_Input for this task_
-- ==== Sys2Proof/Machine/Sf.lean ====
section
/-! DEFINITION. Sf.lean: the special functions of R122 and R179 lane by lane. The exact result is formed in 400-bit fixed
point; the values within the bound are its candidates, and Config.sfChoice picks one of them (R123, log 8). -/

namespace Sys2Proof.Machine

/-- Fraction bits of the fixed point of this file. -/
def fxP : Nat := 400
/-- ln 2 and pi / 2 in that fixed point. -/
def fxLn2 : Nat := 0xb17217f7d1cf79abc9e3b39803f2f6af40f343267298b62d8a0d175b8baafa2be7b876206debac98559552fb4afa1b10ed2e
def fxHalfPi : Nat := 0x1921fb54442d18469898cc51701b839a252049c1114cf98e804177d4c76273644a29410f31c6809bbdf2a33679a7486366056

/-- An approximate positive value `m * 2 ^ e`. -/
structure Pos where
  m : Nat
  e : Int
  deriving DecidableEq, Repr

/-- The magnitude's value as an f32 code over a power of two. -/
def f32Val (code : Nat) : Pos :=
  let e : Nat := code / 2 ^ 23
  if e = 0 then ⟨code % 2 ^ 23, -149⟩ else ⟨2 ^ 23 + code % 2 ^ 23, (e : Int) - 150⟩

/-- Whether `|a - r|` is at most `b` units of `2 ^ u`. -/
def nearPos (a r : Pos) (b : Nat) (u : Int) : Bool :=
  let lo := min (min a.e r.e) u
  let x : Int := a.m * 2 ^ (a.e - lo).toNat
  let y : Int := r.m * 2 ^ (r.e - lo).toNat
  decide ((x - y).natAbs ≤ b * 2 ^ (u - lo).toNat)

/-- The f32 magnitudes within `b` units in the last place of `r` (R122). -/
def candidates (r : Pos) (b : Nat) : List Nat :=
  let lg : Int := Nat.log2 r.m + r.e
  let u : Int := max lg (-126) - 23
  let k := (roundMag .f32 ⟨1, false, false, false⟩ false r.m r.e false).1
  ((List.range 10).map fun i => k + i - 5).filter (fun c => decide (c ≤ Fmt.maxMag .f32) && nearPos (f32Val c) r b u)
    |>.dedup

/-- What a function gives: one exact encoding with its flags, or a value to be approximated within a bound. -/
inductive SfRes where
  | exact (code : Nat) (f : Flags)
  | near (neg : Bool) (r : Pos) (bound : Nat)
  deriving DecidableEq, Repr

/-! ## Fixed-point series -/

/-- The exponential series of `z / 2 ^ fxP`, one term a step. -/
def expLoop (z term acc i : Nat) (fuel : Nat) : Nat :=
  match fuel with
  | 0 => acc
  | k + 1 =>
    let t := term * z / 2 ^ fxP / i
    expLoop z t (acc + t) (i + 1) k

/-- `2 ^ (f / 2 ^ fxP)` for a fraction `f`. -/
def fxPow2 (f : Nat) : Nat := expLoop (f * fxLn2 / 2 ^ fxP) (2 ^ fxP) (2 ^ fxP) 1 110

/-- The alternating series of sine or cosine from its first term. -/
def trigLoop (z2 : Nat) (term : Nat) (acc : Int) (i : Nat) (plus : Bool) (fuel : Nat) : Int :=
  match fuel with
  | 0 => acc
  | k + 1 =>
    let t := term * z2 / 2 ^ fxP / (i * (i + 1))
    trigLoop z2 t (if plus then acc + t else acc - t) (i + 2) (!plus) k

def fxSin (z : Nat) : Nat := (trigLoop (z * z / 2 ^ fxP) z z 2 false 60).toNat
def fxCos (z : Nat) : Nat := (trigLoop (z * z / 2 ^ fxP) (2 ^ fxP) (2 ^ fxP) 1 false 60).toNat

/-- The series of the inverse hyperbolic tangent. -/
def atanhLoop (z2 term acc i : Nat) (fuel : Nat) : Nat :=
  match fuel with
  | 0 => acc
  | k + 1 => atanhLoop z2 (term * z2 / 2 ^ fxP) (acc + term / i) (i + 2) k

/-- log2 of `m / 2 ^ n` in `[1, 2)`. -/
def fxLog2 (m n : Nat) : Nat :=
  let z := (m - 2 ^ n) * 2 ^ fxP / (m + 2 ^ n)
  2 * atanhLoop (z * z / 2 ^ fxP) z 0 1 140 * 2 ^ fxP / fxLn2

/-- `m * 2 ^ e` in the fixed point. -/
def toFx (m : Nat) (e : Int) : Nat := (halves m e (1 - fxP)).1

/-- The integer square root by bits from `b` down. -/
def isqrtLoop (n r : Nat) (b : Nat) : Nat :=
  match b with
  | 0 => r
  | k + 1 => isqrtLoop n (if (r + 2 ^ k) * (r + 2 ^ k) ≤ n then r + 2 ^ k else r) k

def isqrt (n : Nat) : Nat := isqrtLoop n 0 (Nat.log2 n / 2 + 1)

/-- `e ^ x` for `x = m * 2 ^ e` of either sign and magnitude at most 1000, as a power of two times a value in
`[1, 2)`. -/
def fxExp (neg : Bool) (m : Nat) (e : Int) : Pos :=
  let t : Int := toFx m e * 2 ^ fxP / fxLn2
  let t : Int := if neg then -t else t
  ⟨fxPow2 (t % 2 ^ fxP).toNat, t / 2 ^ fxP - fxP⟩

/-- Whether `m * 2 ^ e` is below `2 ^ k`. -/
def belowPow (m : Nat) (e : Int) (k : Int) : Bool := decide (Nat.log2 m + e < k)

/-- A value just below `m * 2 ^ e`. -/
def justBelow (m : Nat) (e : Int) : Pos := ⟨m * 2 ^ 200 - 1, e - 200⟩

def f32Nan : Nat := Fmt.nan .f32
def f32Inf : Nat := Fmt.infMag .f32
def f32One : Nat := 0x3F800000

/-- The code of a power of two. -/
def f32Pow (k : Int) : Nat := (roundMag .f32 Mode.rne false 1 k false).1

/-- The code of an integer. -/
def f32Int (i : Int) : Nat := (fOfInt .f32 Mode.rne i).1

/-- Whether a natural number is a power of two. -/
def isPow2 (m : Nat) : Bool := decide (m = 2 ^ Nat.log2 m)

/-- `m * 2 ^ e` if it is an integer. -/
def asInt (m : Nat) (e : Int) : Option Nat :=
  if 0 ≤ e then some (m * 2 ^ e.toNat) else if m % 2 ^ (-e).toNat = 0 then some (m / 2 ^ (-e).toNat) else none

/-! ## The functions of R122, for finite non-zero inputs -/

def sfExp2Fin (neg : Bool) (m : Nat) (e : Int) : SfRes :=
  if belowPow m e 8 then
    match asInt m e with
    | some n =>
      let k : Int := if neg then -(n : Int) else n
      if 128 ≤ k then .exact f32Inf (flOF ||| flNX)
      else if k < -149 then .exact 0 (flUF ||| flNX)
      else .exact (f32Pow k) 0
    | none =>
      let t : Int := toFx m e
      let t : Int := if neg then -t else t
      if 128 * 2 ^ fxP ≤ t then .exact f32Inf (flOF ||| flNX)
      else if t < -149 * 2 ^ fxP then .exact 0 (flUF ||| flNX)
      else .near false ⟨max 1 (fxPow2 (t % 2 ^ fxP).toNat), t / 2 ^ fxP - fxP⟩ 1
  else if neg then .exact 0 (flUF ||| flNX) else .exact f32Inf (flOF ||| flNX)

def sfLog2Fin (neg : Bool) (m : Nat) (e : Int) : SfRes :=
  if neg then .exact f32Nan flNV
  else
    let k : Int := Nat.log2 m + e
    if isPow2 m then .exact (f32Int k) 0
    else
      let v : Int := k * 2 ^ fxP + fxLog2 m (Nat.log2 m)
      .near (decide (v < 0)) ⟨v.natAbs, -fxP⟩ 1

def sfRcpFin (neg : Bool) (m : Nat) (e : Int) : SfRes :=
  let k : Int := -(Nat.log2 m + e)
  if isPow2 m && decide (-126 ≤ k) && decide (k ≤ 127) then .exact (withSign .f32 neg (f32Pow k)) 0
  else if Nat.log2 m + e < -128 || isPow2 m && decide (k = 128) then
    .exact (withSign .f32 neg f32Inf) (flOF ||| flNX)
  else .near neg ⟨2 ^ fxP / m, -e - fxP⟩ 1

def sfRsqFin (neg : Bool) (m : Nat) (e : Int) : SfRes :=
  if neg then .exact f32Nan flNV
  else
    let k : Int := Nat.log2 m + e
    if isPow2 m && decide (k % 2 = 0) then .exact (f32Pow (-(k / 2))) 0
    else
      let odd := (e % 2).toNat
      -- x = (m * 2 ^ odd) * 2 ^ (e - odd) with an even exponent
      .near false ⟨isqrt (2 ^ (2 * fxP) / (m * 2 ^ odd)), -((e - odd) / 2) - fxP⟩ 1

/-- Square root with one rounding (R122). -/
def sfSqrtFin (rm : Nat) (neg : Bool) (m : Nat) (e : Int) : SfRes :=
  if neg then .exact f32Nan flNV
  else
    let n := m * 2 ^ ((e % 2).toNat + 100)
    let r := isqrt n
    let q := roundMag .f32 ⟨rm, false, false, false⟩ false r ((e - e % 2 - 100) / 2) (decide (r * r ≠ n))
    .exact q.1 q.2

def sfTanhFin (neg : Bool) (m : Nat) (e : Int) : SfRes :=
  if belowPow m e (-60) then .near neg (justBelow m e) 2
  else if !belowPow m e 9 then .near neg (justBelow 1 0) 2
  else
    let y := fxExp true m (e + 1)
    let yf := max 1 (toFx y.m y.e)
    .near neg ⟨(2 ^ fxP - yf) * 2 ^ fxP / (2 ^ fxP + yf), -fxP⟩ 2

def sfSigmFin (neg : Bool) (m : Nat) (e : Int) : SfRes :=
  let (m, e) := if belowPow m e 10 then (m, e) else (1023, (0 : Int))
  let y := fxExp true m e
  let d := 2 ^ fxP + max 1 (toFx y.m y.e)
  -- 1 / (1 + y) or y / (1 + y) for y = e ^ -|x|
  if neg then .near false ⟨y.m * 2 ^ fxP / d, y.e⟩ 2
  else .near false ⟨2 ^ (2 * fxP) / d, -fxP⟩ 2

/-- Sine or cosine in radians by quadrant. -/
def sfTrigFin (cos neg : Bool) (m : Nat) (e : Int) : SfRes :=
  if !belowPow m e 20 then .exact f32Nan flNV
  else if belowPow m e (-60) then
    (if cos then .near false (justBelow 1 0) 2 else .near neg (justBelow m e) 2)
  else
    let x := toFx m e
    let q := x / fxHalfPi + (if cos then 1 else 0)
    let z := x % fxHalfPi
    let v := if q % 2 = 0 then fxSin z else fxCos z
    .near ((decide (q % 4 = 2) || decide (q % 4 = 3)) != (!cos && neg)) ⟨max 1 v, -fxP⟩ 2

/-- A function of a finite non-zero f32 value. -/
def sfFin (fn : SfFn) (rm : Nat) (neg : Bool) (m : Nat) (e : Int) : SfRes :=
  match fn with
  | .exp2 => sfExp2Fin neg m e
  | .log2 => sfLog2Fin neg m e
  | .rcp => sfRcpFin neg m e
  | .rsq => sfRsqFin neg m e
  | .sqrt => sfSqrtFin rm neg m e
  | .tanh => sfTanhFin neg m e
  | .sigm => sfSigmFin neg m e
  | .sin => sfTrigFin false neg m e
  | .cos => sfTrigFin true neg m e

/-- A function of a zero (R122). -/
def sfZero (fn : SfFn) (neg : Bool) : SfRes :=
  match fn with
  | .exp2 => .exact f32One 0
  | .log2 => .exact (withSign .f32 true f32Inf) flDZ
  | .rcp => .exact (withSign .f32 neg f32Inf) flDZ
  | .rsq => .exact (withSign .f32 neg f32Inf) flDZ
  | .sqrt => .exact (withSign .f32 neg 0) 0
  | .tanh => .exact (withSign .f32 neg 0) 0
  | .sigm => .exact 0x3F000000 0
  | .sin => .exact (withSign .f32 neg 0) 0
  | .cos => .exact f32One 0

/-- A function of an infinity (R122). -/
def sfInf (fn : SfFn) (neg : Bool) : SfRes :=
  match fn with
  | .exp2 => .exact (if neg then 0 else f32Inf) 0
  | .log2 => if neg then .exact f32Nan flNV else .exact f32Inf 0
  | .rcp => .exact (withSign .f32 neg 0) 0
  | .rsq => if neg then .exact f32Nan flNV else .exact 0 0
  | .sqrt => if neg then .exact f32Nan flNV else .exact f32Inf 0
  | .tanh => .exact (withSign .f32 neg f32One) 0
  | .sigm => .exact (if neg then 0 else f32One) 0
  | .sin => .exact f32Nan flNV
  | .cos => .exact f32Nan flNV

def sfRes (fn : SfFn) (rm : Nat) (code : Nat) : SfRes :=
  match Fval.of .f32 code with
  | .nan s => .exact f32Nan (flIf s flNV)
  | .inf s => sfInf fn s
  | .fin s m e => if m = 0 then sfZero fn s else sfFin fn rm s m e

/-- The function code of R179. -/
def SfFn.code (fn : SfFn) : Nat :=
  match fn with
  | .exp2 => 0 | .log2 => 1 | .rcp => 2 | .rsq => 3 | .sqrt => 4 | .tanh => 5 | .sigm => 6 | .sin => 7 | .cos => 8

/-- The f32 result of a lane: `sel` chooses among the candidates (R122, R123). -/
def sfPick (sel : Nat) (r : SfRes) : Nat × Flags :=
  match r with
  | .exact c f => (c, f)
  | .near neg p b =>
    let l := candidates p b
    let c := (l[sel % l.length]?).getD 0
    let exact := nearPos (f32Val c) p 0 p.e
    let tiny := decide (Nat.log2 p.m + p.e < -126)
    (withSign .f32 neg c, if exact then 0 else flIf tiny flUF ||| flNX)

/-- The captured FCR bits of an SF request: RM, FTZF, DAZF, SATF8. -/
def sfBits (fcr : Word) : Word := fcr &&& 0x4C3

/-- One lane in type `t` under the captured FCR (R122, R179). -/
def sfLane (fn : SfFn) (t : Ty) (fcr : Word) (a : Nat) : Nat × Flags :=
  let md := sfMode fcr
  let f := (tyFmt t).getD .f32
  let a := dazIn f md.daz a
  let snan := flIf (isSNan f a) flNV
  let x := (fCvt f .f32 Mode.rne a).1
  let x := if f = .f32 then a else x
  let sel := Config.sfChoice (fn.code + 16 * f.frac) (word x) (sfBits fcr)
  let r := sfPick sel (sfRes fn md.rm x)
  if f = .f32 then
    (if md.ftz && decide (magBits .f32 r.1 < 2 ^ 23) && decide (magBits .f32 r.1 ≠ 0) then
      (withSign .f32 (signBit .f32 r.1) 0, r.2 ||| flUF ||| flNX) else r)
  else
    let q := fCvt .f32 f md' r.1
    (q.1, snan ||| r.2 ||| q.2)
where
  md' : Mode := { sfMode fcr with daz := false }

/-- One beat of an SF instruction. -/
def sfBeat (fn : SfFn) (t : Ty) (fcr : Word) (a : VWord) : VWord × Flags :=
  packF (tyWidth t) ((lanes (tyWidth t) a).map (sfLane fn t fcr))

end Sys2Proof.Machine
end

---

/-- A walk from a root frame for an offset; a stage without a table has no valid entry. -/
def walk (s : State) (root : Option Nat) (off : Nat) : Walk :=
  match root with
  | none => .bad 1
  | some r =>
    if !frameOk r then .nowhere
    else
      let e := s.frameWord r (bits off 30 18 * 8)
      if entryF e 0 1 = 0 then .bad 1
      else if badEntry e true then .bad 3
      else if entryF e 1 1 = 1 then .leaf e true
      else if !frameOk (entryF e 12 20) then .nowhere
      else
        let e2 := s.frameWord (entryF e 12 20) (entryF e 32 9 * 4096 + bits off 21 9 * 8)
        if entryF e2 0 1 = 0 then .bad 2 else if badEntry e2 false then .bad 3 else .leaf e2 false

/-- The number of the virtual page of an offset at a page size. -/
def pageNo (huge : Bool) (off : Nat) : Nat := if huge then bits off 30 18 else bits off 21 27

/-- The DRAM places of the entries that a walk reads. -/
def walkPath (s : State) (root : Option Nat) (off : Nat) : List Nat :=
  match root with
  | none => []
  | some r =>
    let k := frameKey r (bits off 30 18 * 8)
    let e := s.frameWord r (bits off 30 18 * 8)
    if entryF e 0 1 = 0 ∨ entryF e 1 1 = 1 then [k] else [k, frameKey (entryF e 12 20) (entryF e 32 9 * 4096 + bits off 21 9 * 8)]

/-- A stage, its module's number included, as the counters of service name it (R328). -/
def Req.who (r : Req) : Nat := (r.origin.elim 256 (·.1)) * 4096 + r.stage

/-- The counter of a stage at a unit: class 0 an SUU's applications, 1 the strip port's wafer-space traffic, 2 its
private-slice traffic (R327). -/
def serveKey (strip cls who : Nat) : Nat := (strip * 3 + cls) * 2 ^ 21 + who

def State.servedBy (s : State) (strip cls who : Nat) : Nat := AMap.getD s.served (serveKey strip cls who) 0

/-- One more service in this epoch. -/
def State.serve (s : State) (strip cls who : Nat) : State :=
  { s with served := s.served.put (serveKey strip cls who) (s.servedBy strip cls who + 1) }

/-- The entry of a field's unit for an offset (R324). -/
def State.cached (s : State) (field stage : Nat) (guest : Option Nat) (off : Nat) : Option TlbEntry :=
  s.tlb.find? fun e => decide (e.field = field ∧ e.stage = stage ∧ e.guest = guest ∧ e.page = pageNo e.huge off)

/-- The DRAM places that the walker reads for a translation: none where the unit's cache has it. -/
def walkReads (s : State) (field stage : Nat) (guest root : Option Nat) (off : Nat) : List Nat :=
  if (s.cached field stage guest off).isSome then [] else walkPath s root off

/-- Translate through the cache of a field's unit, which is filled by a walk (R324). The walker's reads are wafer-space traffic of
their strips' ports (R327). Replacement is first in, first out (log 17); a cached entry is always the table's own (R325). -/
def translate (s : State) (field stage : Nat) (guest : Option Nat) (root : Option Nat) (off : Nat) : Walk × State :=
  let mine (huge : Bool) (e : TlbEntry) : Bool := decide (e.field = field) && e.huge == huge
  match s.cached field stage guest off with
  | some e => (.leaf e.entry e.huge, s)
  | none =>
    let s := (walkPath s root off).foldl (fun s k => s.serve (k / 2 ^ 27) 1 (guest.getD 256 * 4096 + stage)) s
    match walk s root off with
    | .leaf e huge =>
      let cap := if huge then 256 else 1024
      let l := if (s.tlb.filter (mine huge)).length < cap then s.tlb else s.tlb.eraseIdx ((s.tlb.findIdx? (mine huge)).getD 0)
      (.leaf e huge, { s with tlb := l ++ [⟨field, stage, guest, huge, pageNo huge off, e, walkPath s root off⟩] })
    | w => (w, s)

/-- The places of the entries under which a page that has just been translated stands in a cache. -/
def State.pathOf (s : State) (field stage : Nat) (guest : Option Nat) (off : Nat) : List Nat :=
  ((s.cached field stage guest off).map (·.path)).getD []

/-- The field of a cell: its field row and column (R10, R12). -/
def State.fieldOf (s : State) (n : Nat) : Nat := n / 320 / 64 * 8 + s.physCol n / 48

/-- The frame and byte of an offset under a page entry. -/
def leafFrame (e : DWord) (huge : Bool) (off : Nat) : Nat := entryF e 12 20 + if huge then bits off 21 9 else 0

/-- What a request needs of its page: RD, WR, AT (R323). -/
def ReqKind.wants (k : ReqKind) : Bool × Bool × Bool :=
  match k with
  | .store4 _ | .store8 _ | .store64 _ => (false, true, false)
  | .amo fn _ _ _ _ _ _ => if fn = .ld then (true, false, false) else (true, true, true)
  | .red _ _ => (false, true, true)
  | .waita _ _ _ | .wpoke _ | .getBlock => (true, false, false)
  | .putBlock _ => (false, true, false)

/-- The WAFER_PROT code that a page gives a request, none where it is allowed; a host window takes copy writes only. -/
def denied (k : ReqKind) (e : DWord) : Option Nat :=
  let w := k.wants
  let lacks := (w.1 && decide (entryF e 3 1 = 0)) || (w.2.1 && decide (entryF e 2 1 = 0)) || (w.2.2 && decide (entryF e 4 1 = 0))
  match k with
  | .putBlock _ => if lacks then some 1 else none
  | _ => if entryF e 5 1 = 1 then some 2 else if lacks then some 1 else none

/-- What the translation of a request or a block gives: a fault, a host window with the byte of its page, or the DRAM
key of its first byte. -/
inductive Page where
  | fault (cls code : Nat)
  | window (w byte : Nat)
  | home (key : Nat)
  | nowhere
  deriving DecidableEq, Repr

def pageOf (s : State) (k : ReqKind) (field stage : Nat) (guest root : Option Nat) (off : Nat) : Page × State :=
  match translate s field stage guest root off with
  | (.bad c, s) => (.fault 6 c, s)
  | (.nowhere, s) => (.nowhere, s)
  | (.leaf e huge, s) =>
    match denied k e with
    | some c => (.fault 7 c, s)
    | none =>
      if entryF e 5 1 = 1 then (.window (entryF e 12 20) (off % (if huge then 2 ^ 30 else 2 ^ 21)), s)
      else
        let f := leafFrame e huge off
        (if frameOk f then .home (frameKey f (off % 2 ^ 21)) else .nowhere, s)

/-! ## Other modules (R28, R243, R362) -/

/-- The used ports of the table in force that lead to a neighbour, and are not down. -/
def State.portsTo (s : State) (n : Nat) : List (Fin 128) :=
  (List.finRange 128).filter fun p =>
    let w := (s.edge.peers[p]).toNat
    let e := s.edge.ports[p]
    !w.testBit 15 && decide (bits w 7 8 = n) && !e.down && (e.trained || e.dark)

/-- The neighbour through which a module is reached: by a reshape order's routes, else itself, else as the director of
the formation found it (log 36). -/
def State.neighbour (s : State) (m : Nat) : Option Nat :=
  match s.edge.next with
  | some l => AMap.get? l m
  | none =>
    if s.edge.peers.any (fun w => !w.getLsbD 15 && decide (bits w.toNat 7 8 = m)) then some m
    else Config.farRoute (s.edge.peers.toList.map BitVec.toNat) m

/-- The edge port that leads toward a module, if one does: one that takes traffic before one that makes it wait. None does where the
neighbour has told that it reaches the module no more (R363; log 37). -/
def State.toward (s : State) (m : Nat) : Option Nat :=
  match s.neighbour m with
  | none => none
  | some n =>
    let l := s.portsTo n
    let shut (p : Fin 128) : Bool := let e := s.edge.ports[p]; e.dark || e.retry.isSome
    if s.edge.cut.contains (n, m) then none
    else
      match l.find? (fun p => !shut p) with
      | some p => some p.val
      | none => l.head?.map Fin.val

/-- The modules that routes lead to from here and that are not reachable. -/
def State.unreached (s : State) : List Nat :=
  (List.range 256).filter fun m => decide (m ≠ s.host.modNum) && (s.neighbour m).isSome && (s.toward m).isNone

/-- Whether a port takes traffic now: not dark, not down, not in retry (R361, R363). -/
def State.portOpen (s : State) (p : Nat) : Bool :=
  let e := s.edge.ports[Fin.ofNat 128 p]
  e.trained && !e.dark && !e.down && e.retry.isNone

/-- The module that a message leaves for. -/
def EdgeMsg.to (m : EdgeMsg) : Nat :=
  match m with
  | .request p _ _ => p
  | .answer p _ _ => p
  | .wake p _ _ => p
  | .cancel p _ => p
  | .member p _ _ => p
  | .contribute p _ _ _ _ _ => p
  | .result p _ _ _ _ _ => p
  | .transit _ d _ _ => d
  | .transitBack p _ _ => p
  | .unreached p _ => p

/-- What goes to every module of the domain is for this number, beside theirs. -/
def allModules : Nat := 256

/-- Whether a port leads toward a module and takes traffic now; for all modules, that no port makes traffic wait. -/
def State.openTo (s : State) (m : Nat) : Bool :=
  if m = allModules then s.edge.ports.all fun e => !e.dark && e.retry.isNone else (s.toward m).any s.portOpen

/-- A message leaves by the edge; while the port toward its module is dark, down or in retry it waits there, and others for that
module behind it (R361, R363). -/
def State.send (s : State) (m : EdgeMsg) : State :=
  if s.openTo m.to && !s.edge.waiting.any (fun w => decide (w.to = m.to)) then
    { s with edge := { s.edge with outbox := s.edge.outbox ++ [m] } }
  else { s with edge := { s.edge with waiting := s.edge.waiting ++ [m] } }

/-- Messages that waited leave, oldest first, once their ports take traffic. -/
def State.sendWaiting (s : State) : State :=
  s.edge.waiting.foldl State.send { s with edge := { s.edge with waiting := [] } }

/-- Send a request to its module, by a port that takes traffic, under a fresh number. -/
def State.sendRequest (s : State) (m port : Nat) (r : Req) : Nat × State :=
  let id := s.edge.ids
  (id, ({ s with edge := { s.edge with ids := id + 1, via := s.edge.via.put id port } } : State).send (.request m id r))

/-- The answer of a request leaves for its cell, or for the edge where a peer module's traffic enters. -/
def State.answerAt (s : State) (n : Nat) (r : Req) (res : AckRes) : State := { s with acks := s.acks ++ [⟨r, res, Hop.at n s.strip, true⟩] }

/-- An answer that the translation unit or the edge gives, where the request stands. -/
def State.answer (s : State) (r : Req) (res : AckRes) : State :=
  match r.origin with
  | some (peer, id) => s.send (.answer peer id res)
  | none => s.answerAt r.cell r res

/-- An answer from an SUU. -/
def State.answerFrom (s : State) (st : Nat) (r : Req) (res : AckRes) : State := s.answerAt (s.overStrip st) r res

* * *

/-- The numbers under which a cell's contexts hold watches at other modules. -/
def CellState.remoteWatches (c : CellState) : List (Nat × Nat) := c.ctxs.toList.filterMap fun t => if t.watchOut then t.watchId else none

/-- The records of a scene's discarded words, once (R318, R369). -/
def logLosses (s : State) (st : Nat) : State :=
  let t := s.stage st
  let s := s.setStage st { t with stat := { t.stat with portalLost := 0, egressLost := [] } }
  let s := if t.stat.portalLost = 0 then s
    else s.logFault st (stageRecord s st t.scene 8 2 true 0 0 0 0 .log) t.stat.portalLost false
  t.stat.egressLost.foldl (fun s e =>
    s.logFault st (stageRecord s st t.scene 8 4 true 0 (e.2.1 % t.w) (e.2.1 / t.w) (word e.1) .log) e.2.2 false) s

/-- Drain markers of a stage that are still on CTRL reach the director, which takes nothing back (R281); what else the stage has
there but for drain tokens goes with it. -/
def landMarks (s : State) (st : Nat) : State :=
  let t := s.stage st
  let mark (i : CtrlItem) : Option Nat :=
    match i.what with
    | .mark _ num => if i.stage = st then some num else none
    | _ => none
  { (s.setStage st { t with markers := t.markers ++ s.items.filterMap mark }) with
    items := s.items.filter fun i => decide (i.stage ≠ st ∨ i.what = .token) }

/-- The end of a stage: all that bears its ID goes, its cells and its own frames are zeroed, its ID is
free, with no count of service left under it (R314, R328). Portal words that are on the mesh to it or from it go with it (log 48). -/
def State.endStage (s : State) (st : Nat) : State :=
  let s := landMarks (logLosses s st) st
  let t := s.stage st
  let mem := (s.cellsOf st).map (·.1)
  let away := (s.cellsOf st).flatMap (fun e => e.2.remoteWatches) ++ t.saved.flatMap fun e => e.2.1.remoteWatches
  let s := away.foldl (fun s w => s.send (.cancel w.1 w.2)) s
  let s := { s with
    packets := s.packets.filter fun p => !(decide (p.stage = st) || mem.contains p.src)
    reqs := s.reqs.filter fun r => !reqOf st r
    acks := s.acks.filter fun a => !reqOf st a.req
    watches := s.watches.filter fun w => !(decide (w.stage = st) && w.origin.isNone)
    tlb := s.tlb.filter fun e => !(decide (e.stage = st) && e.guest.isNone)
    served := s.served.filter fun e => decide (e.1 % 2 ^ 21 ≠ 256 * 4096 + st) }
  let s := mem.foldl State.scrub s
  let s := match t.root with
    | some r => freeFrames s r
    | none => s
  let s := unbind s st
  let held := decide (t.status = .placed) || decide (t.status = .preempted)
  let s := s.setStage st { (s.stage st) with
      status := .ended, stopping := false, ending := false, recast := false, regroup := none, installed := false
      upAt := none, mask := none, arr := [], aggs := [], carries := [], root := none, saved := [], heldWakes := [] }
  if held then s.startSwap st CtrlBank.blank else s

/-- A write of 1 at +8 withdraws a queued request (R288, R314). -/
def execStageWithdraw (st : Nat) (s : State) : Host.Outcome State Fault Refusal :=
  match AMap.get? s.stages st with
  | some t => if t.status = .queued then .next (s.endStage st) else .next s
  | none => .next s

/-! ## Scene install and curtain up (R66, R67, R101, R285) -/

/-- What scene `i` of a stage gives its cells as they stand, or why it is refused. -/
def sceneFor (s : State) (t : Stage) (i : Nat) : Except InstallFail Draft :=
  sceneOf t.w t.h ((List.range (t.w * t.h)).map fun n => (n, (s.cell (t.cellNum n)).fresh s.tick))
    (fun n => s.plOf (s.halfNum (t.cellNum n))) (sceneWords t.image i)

_Description of the task_
Across the entries above, find each line with the word "allModules" and please copy it out.

_Response area_
def allModules : Nat := 256
  if m = allModules then s.edge.ports.all fun e => !e.dark && e.retry.isNone else (s.toward m).any s.portOpen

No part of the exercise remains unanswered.